I personally found it a bit troublesome to figure out how to open the heaptrack file from the GUI.
However, `heaptrack myexportedfile` worked perfectly. I recommend opening the file exactly this way.

### Troubleshooting

#### No output file

1. Set a higher profiler logging level. Verify that the profiler gets loaded at all. If you're not
seeing any log messages, then something about your working environment is preventing the loader
from including the profiler library.
2. Try specifying an exact output file with e.g. environment variables that the profiler reads.

#### Crashes

If the profiled `neard` crashes in your tests, there are a couple things you can try to get past
it.
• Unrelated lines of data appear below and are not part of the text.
/-- The byte after the payload is the checksum of the bytes from `TYPE` on (R66, R91). -/
theorem byteAt_encodeFrame_checksum (p : Packet) :
    byteAt (encodeFrame p) (5 + p.payload.length) = xor8 (frameBody Config.lenOrder p) := by
  obtain ⟨b3, b4, hb, hF⟩ := frameIn_eq_parts Config.lenOrder p
  obtain ⟨-, -, -, -, -, -, hchecksum, -, -⟩ := parts_fields 0x02 (wire p.type) p.sequence b3 b4 p.payload
    (xor8 ([wire p.type, p.sequence, b3, b4] ++ p.payload)) 0x03
  rw [encodeFrame, hF, hchecksum, frameBody, hb]
  rfl

/-- The sequence byte enters the checksum once, so changing it changes the checksum by the same bits (R63, R90). -/
theorem xor8_frameBody_xor_withSequence (o : LenOrder) (p : Packet) (v : Byte) :
    xor8 (frameBody o p) ^^^ xor8 (frameBody o { p with sequence := v }) = p.sequence ^^^ v := by
  have cancel (t q w r : Byte) : (t ^^^ (q ^^^ r)) ^^^ (t ^^^ (w ^^^ r)) = q ^^^ w := by
    ext i
    simp [Bool.xor_left_comm, Bool.xor_comm]
  simp only [frameBody, List.cons_append, List.nil_append, xor8_cons]
  exact cancel ..

/-- `DECODE` of a frame that `ENCODE` built from a packet whose payload fits answers that packet (R107). -/
theorem decodeFrame_encodeFrame {p : Packet} (h : p.payload.length ≤ 65535) :
    decodeFrame (encodeFrame p) = .ok p := by
  obtain ⟨b3, b4, hb, hF⟩ := frameIn_eq_parts Config.lenOrder p
  have hL : lengthValue Config.lenOrder b3 b4 = p.payload.length := lengthValue_lengthBytes _ h hb
  rw [encodeFrame, hF, decodeFrame_parts, hL]
  simp

/-- A decoded packet has the sequence byte of its buffer (R63). -/
theorem sequence_of_decodeFrame_ok {B : Bytes} {p : Packet} (h : decodeFrame B = .ok p) : p.sequence = byteAt B 2 := by
  obtain ⟨-, -, -, -, -, -, hsequence, -⟩ := (decodeFrame_eq_ok_iff B p).mp h
  exact hsequence

end Sys2Proof.Machine

open Sys2Proof Sys2Proof.Machine

/-- Settles O14: both codecs copy `SEQ`, the empty frame of each sequence value decodes to it, and the two checksums
differ exactly where the two `SEQ` bytes do. -/
theorem sequenceFieldCopied : Obligations.SequenceFieldCopied := by
  refine ⟨byteAt_encodeFrame_sequence, fun _ _ => sequence_of_decodeFrame_ok,
    fun v t => ⟨encodeFrame ⟨t, v, []⟩, decodeFrame_encodeFrame (Nat.zero_le _)⟩, fun p p' hp' _ => ?_⟩
  have hlength : p.payload.length = p'.payload.length := congrArg (fun q => q.payload.length) hp'
  calc byteAt (encodeFrame p) (5 + p.payload.length) ^^^ byteAt (encodeFrame p') (5 + p.payload.length)
    _ = xor8 (frameBody Config.lenOrder p) ^^^ xor8 (frameBody Config.lenOrder p') := by
      rw [byteAt_encodeFrame_checksum, hlength, byteAt_encodeFrame_checksum]
    _ = p.sequence ^^^ p'.sequence := by
      have hxor := xor8_frameBody_xor_withSequence Config.lenOrder p p'.sequence
      rwa [hp'] at hxor

end

section
/-! What each outcome of `DECODE` says about the buffer handed in (R101 to R106, R110, R113). -/

namespace Sys2Proof.Machine

/-- `DECODE` delivers its judgement of the buffer and changes nothing else (R100, R109). -/
theorem exec_decode_of_decodeFrame {B : Bytes} {r : DecodeResult} (h : decodeFrame B = r) (s : State) :
    exec (.decode B) s = .next { s with result := .decoded r } :=
  h ▸ execDecode_eq B s

/-- The result `DECODE` leaves is its judgement of the buffer. -/
theorem result_of_exec_decode {B : Bytes} {s t : State} (h : exec (.decode B) s = .next t) :
    t.result = .decoded (decodeFrame B) := by
  cases (execDecode_eq B s).symm.trans h
  rfl

/-- Extending a read by the byte after it, the checksum of the whole is 0 exactly when that byte is the checksum of
what stands before it (R90). -/
theorem xor8_memRead_succ_eq_zero_iff {B : Bytes} {i n : Nat} (h : i + n < B.length) :
    xor8 (memRead B i (n + 1)) = 0 ↔ xor8 (memRead B i n) = byteAt B (i + n) := by
  rw [memRead_succ B i n h, xor8_append, xor8_cons, xor8_nil, BitVec.ofNat_eq_ofNat, BitVec.xor_zero,
    BitVec.xor_eq_zero_iff]

theorem byteAt_set_self {B : Bytes} {i : Nat} (h : i < B.length) (b : Byte) : byteAt (B.set i b) i = b := by
  simp [byteAt, h]

theorem length_encodeFrame (p : Packet) : (encodeFrame p).length = 7 + p.payload.length := by
  obtain ⟨b3, b4, -, hF⟩ := frameIn_eq_parts Config.lenOrder p
  rw [encodeFrame, hF, parts_length]

/-- With the exact length, the byte the `LENGTH` field points to is the last of the buffer (R102). -/
theorem byteAt_last_of_exact {B : Bytes} {L : Nat} (hn : B.length = 7 + L) :
    byteAt B (B.length - 1) = byteAt B (6 + L) := by
  rw [hn, show 7 + L - 1 = 6 + L by omega]

/-- The length check alone decides `TooShort` (R101). -/
theorem decodeFrame_eq_tooShort_iff (B : Bytes) : decodeFrame B = .fail .tooShort ↔ B.length < 7 := by
  refine ⟨fun h => ?_, decodeFrame_short⟩
  by_contra hlong
  rw [decodeFrame_eq, if_neg hlong] at h
  repeat' split at h
  all_goals cases h

/-- `Incomplete` is the judgement of exactly the delimited buffers shorter than their `LENGTH` field implies (R103). -/
theorem decodeFrame_eq_incomplete_iff (B : Bytes) :
    decodeFrame B = .fail .incomplete ↔
      7 ≤ B.length ∧ byteAt B 0 = 0x02 ∧ byteAt B (B.length - 1) = 0x03 ∧ B.length < 7 + lengthField B := by
  rw [decodeFrame_eq]
  split_ifs with hshort hdelim hcut
  · exact iff_of_false nofun (by omega)
  · exact iff_of_false nofun (by tauto)
  · rw [not_or, not_not, not_not] at hdelim
    exact iff_of_true rfl ⟨not_lt.mp hshort, hdelim.1, hdelim.2, hcut⟩
  all_goals refine iff_of_false ?_ fun ⟨_, _, _, h⟩ => hcut h
  · nofun
  · nofun
  · split <;> nofun

/-- A delimited buffer of exact length with a wrong checksum byte (R105). -/
theorem decodeFrame_checksumMismatch {B : Bytes} (hn : B.length = 7 + lengthField B) (hfirst : byteAt B 0 = 0x02)
    (hlast : byteAt B (6 + lengthField B) = 0x03)
    (hsum : xor8 (memRead B 1 (4 + lengthField B)) ≠ byteAt B (5 + lengthField B)) :
    decodeFrame B = .fail .checksumMismatch := by
  rw [decodeFrame_exact hn hfirst ((byteAt_last_of_exact hn).trans hlast), if_pos hsum]

/-- A buffer right in all but its type byte (R106). -/
theorem decodeFrame_unknownType {B : Bytes} (hn : B.length = 7 + lengthField B) (hfirst : byteAt B 0 = 0x02)
    (hlast : byteAt B (6 + lengthField B) = 0x03)
    (hsum : xor8 (memRead B 1 (4 + lengthField B)) = byteAt B (5 + lengthField B)) (htype : byteAt B 1 ∉ typeCodes) :
    decodeFrame B = .fail .unknownType := by
  rw [decodeFrame_exact hn hfirst ((byteAt_last_of_exact hn).trans hlast), if_neg (not_not.mpr hsum),
    unwire_eq_none_iff.mpr htype]

/-- Any buffer long enough, its first byte replaced by no `STX` (R113). -/
theorem decodeFrame_set_first {B : Bytes} {b : Byte} (h : 7 ≤ B.length) (hb : b ≠ 0x02) :
    decodeFrame (B.set 0 b) = .fail .badFraming := by
  refine decodeFrame_delimiter (by rwa [List.length_set]) (.inl ?_)
  rwa [byteAt_set_self (by omega)]

/-- Any buffer long enough, its last byte replaced by no `ETX` (R113). -/
theorem decodeFrame_set_last {B : Bytes} {b : Byte} (h : 7 ≤ B.length) (hb : b ≠ 0x03) :
    decodeFrame (B.set (B.length - 1) b) = .fail .badFraming := by
  refine decodeFrame_delimiter (by rwa [List.length_set]) (.inr ?_)
  rwa [List.length_set, byteAt_set_self (by omega)]

end Sys2Proof.Machine

open Sys2Proof Sys2Proof.Machine

/-- Settles O19: the checksum check decides before the type is looked at; the XOR over one byte more is the XOR of
the two sides compared, and the third form names the same offsets from the end of the buffer. -/
theorem decodeChecksumMismatch : Obligations.DecodeChecksumMismatch := by
  rintro s B L rfl hn hfirst hlast
  set L := (byteAt B 3).toNat + 256 * (byteAt B 4).toNat
  refine ⟨fun hsum => exec_decode_of_decodeFrame (decodeFrame_checksumMismatch hn hfirst hlast hsum) s, ?_, ?_⟩
  · have hzero : xor8 (memRead B 1 (5 + L)) = 0 ↔ xor8 (memRead B 1 (4 + L)) = byteAt B (5 + L) := by
      rw [show 5 + L = 4 + L + 1 by omega, xor8_memRead_succ_eq_zero_iff (by omega), Nat.add_comm 1]
    exact (not_congr hzero).symm
  · rw [show B.length - 3 = 4 + L by omega, show B.length - 2 = 5 + L by omega]

/-- Settles O22: `ENCODE` returns the packet's frame, and `DECODE` of that frame answers the packet. -/
theorem decodeInvertsEncode : Obligations.DecodeInvertsEncode := by
  intro s s' t v payload hfits
  exact ⟨encodeFrame ⟨t, v, payload⟩, execEncode_wire t v payload s hfits,
    exec_decode_of_decodeFrame (decodeFrame_encodeFrame hfits) s'⟩

/-- Settles O15: `TooShort` is the judgement of exactly the buffers of fewer than 7 bytes. -/
theorem decodeTooShort : Obligations.DecodeTooShort := by
  intro s B
  refine ⟨fun h => exec_decode_of_decodeFrame (decodeFrame_short h) s,
    fun h => ⟨decodeFrame B, ?_, execDecode_eq B s⟩⟩
  rwa [ne_eq, decodeFrame_eq_tooShort_iff, not_lt]

/-- Settles O16: the delimiter check comes first once the buffer is long enough. -/
theorem decodeBadDelimiters : Obligations.DecodeBadDelimiters :=
  fun s _ h hdelim => exec_decode_of_decodeFrame (decodeFrame_delimiter h hdelim) s

/-- Settles O17: both directions are the characterisation of the judgement `Incomplete`. -/
theorem decodeIncomplete : Obligations.DecodeIncomplete := by
  intro s B
  refine ⟨fun h => exec_decode_of_decodeFrame ((decodeFrame_eq_incomplete_iff B).mpr h) s, fun t ht hresult => ?_⟩
  rw [result_of_exec_decode ht, Result.decoded.injEq] at hresult
  exact (decodeFrame_eq_incomplete_iff B).mp hresult

/-- Settles O20: with every other check passed, the type byte decides. -/
theorem decodeUnknownType : Obligations.DecodeUnknownType := by
  rintro s B L rfl hn hfirst hlast hsum htype
  exact exec_decode_of_decodeFrame (decodeFrame_unknownType hn hfirst hlast hsum htype) s

/-- Settles O25: a frame has at least 7 bytes, so a replaced delimiter is judged as such. -/
theorem framingSensitivity : Obligations.FramingSensitivity := by
  intro s p b _
  have hlong : 7 ≤ (encodeFrame p).length := by
    rw [length_encodeFrame]
    exact Nat.le_add_right ..
  exact ⟨fun hb => exec_decode_of_decodeFrame (decodeFrame_set_first hlong hb) s,
    fun hb => exec_decode_of_decodeFrame (decodeFrame_set_last hlong hb) s⟩

end

section
/-! The Sequence Allocator's three operations, and what any run without a reset allocates (R120 to R128). -/

namespace Sys2Proof.Machine

/-- `SEQ_RESET` as one update of the state (R121). -/
theorem exec_seqReset (s : State) : exec .seqReset s = .next ((s.setCounter 0).setResult .noResult) := rfl

/-- `SEQ_CURRENT` as one update of the state (R122). -/
theorem exec_seqCurrent (s : State) : exec .seqCurrent s = .next (s.setResult (.value s.block.c)) := rfl

/-- `SEQ_NEXT` and `SEQ_RESET` are the only instructions that write the counter (R21). -/
theorem exec_block_of_ne {i : Instr} {s t : State} (h : exec i s = .next t) (hnext : i ≠ .seqNext)
    (hreset : i ≠ .seqReset) : t.block = s.block := by
  obtain ⟨_, _, _, -, -, rfl⟩ | ⟨_, -, rfl⟩ | ⟨hi, -⟩ | ⟨hi, -⟩ | ⟨-, rfl⟩ | ⟨_, -, rfl⟩ := exec_next_cases h
  · simp
  · simp
  · exact absurd hi hnext
  · exact absurd hi hreset
  · simp
  · simp

/-- A run is its first transaction and then the rest (R48). -/
theorem serveAll_cons {i : Instr} {s t : State} (h : exec i s = .next t) (is : List Instr) :
    serveAll (i :: is) s = serveAll is t := by
  rw [serveAll, h]

/-- A transaction that is no `SEQ_NEXT` contributes no identifier (R125). -/
theorem allocations_cons_of_ne {i : Instr} {s t : State} (h : exec i s = .next t) (hnext : i ≠ .seqNext)
    (is : List Instr) : allocations (i :: is) s = allocations is t := by
  simp [allocations, h, hnext]

/-- Without a reset among them, what is served between the `SEQ_NEXT` of a run does not change the identifiers they
return (R125). -/
theorem allocations_eq_allocations_replicate {is : List Instr}
    (his : ∀ i ∈ is, i.wellFormed = true ∧ i ≠ .seqReset) (s : State) :
    allocations is s = allocations (List.replicate (is.count .seqNext) .seqNext) s := by
  induction is generalizing s with
  | nil => rfl
  | cons i is ih =>
    obtain ⟨⟨hwf, hreset⟩, hrest⟩ := List.forall_mem_cons.mp his
    by_cases hnext : i = .seqNext
    · subst hnext
      rw [List.count_cons_self, List.replicate_succ, allocations_seqNext_cons, allocations_seqNext_cons, ih hrest]
    · obtain ⟨t, ht⟩ := exec_wellFormed hwf s
      rw [List.count_cons_of_ne hnext, allocations_cons_of_ne ht hnext, ih hrest, allocations_replicate_seqNext,
        allocations_replicate_seqNext, exec_block_of_ne ht hnext hreset]

/-- A run of well-formed instructions without a reset completes, and adds to the counter the number of its `SEQ_NEXT`,
modulo 256 (R125). -/
theorem exists_serveAll_counter {is : List Instr} (his : ∀ i ∈ is, i.wellFormed = true ∧ i ≠ .seqReset) (s : State) :
    ∃ t : State, serveAll is s = .next t ∧ t.block.c = s.block.c + BitVec.ofNat 8 (is.count .seqNext) := by
  induction is generalizing s with
  | nil => exact ⟨s, rfl, (BitVec.add_zero _).symm⟩
  | cons i is ih =>
    obtain ⟨⟨hwf, hreset⟩, hrest⟩ := List.forall_mem_cons.mp his
    by_cases hnext : i = .seqNext
    · subst hnext
      obtain ⟨u, hu, hc⟩ := ih hrest ((s.setCounter (s.block.c + 1)).setResult (.value s.block.c))
      refine ⟨u, (serveAll_cons (exec_seqNext s) is).trans hu, hc.trans ?_⟩
      rw [List.count_cons_self, BitVec.ofNat_add, add_comm (BitVec.ofNat 8 _), ← add_assoc]
      rfl
    · obtain ⟨t, ht⟩ := exec_wellFormed hwf s
      obtain ⟨u, hu, hc⟩ := ih hrest t
      rw [exec_block_of_ne ht hnext hreset] at hc
      exact ⟨u, (serveAll_cons ht is).trans hu, by rw [hc, List.count_cons_of_ne hnext]⟩

end Sys2Proof.Machine

open Sys2Proof Sys2Proof.Machine

/-- Settles O8: the run allocates what as many `SEQ_NEXT` alone do, here from the counter 0. -/
theorem sequenceOfIdentifiers : Obligations.SequenceOfIdentifiers := by
  intro is s hc his
  have hmod (k : Nat) : BitVec.ofNat 8 (k % 256) = BitVec.ofNat 8 k := by
    apply BitVec.eq_of_toNat_eq
    simp
  obtain ⟨t, ht, htc⟩ := exists_serveAll_counter his s
  refine ⟨?_, t, ht, ?_⟩
  · simp only [allocations_eq_allocations_replicate his, allocations_replicate_seqNext, hc, zero_add, hmod]
  · rw [htc, hc, zero_add, hmod]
First, makes sure your binary has the necessary ambient capabilities (`setcap` command above
needs to be executed every time binary is replaced!)

Another thing to try is disabling `jemalloc`. Comment out this code in `neard/src/main.rs`:

```rust
#[global_allocator]
static ALLOC: tikv_jemallocator::Jemalloc = tikv_jemallocator::Jemalloc;
```

The other thing you can try is different profilers, different versions of the profilers or
different options made available (in particular disabling the shadow stack in bytehound), although
I don't have specific recommendations here.

We don't know what exactly it is about neard that leads to it crashing under the profiler as easily
as it does. I have seen valgrind reporting that we have libraries that are deallocating with a
wrong size class, so that might be the reason? Do definitely look into this if you have time.